Erstaunliche Fortschritte der Medienkritik im vergangenen Jahr
Im Jahr 2014 ist erstaunlich viel Medienkritisches passiert. In Stichworten:
- Als im Umfeld der Münchner Sicherheitskonferenz zu Anfang des Jahres der Bundespräsident, Bundesaußenminister Steinmeier und Verteidigungsministerin von der Leyen einvernehmlich und wahrscheinlich abgesprochen für „mehr Verantwortung“ und auch für mehr Beteiligung an militärischen Interventionen warben, haben sie einen erstaunlich starken Gegenwind erlebt.
- Jene Medien, die mehrheitlich im vergangenen Jahr für Härte gegenüber Russland eintraten, stießen auf breite Skepsis bei der Mehrheit der Menschen.
- Im Februar und März hat Uwe Krüger die Ergebnisse seiner Recherchen zur Einbindung führender Journalisten in atlantische, NATO- und US-Einrichtungen und PR-Organisationen veröffentlicht. Vielen Menschen gingen die Augen auf, weil sie die Artikel und Kommentare von führenden Köpfen der Publizistik, von Joffe (Zeit), Kornelius (Süddeutsche Zeitung), Frankenberger (FAZ) und einigen anderen mehr endlich besser einordnen konnten.
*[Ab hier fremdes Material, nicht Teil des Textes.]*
/-- The produced Frame length of a capture item: saturated (R170). -/
def shownLength (n : Nat) : Word := if n < 2 ^ 32 then word n else 0xFFFFFFFF

/-- The fields of a capture item that its descriptor gives: Flags without bit 7, rule index, Bank Generation, Uptime at
decision and Frame length, and apart from them the flow entry index (Table 95). `u` gives the bytes that an absent field
reads as, counted from the first byte of the field. -/
def captureFields (timeOffset : Word) (u : Nat → Byte) (info : Option CaptureInfo) : List (List Byte) × List Byte :=
  match info with
  | some i =>
    ([[i.flag.code ||| (byte i.dir.code <<< 4)], [byte i.rule], be16 i.generation, be32 (i.uptime + timeOffset),
        match i.length with
        | some n => be32 (shownLength n)
        | none => [u 0, u 1, u 2, u 3]],
      match i.entry with
      | some e => be16 (BitVec.ofNat 16 e)
      | none => [u 0 &&& 0x3F, u 1])
  | none =>
    ([[u 0 &&& 0x13], [byte ((u 0).toNat % 65)], [u 0, u 1], [u 0, u 1, u 2, u 3], [u 0, u 1, u 2, u 3]],
      [u 0 &&& 0x3F, u 1])

/-- Place in the store of byte `j` of a capture whose first descriptor is `first` (R88, R100). -/
def Ring.cellAddress (r : Ring) (first j : Nat) : Nat := 64 * (r.baseCell + (first + j / 64) % r.size) + j % 64

/-- The fields of a capture item (Table 95), its lengths and presence bit as built, its other fields from the ring as it
stands (R100, R115): all 0 when the ring is inactive. Each captured byte stands alone. -/
def captureItemFields (timeOffset : Word) (u : Nat → Byte) (cap : CaptureEngine) (ring : RingId) (first c : Nat)
    (hasEntry : Bool) : List (List Byte) :=
  let r := cap.rings.get ring
  let given :=
    if r.active then captureFields timeOffset u (r.desc (first % r.size)).info
    else ([[0], [0], [0, 0], [0, 0, 0, 0], [0, 0, 0, 0]], [0, 0])
  [[2], [byte ring.val], [byteAt (given.1.headD []) 0 ||| (if hasEntry then 0x80 else 0)]] ++ given.1.drop 1
    ++ [be16 (BitVec.ofNat 16 c), [byte (descriptorsOf c)]] ++ (if hasEntry then [given.2] else [])
    ++ (List.range c).map fun j => [if r.active then cap.readByte (r.cellAddress first j) else 0]

/-- The fields of an item as the stores stand (R115). -/
def Item.fields (s : State) (u : Nat → Byte) : Item → List (List Byte)
  | .record slot k => recordItemFields s.time.offset (SMap.find s.rq.slots slot) k
  | .capture r first c e => captureItemFields s.time.offset u s.cap r first c e

/-- The bytes of an item as the stores stand (R115). -/
def Item.bytes (s : State) (u : Nat → Byte) (it : Item) : List Byte := (it.fields s u).flatten

/-- The field that holds byte `i` of a run of fields, from that byte on. -/
def fieldFrom : List (List Byte) → Nat → List Byte
  | [], _ => []
  | f :: rest, i => if i < f.length then f.drop i else fieldFrom rest (i - f.length)

/-- The sum of Captures Discarded over the rings (R99, R114). -/
def capturesDiscarded (s : State) : Word :=
  (allRings.map fun r => (s.ring r).counters.discarded).foldl (· + ·) 0

/-- The bytes fixed when a report's transmission starts: envelope, Marker, kind, header (R114, Table 54, Table 93). -/
def reportHead (s : State) (r : Report) : List Byte :=
  envelopeBytes s.reach.reportEnvelope s.reach.envLen ++ be16 s.reach.marker ++ [Kind.code .report]
    ++ [BitVec.setWidth 8 s.agent.unit] ++ be16 r.session ++ be16 r.sequence ++ [if r.start then 1 else 0]
    ++ [byte r.recordCount, byte r.captureCount] ++ be16 (BitVec.ofNat 16 r.itemsSize)
    ++ be32 (s.time.uptime + s.time.offset) ++ be32 s.rep.conservation.discarded ++ be32 (capturesDiscarded s)
    ++ be32 (s.flow.counters.untrackedFull + s.flow.counters.untrackedQueue)

/-- The length of the frame a report is being sent in: E + 33 plus its items size (R107). -/
def ReportTx.total (t : ReportTx) : Nat := t.head.length + t.report.itemsSize + 4

/-- The bytes of the field at the present position of a report being sent, the next of them first (R114, R115). An item
field is formed now when its first byte is next, and its bytes formed before go on otherwise: a timestamp has one Time
Offset (R67, notes/assumptions/26.md). `u` gives the bytes an absent field reads as. -/
def ReportTx.toGo (s : State) (u : Nat → Byte) (t : ReportTx) : List Byte :=
  if t.field ≠ [] then t.field
  else if t.pos < t.head.length then [byteAt t.head t.pos]
  else if t.pos < t.head.length + t.report.itemsSize then
    fieldFrom (t.report.items.flatMap (Item.fields s u)) (t.pos - t.head.length)
  else [byteAt (be32 (~~~ t.crc)) (t.pos - t.head.length - t.report.itemsSize)]

/-- The transmission after byte `b`, with what is still to go of its field: the frame check register takes every byte
before the check (R166). -/
def ReportTx.advance (t : ReportTx) (b : Byte) (rest : List Byte) : ReportTx :=
  { t with
    pos := t.pos + 1
    crc := if t.pos < t.head.length + t.report.itemsSize then crcByte 0x04C11DB7 t.crc b else t.crc
    field := rest }

end Sys2Proof.Machine
end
- Die NachDenkSeiten haben dazu ausführlich publiziert. Siehe zum Beispiel hier, dort auch Links auf vorherige Berichte)
- Das ZDF/Die Anstalt machte die Informationen einem weiteren Kreis zugänglich und gewann auch noch eine juristische Auseinandersetzung zum Thema mit Herrn Joffe (Die Zeit).
- Im letzten Jahr wurde auch sichtbar, wie verlogen die mindestens zehn Jahre dauernde Kampagne für die Riester-Rente wegen ihrer angeblichen Rentabilität war. Diese Behauptungen erwiesen sich als eine glatte Lüge. Die NachDenkSeiten weisen seit Beginn der Arbeit im Jahre 2004 darauf hin. In meinem 2004 erschienenen Buch „Die Reformlüge“ und hier geschah das sowieso.
Im Jahr 2014 zeichnete sich der Durchbruch ab. Gerade jene Medien, die Wortführer der vielen strategisch geplanten Kampagnen sind, waren unsicher geworden, weil ihre Leser, Hörer und Zuschauer ihnen nicht mehr glaubten. Die Medien haben im Jahr 2014 ein Problem bekommen: das Glaubwürdigkeitsproblem.
Die Arbeit einiger Medien wie der NachDenkSeiten und ihrer vielen Unterstützerinnen und Unterstützer schien endlich Fuß zu fassen und Ergebnisse zu zeitigen.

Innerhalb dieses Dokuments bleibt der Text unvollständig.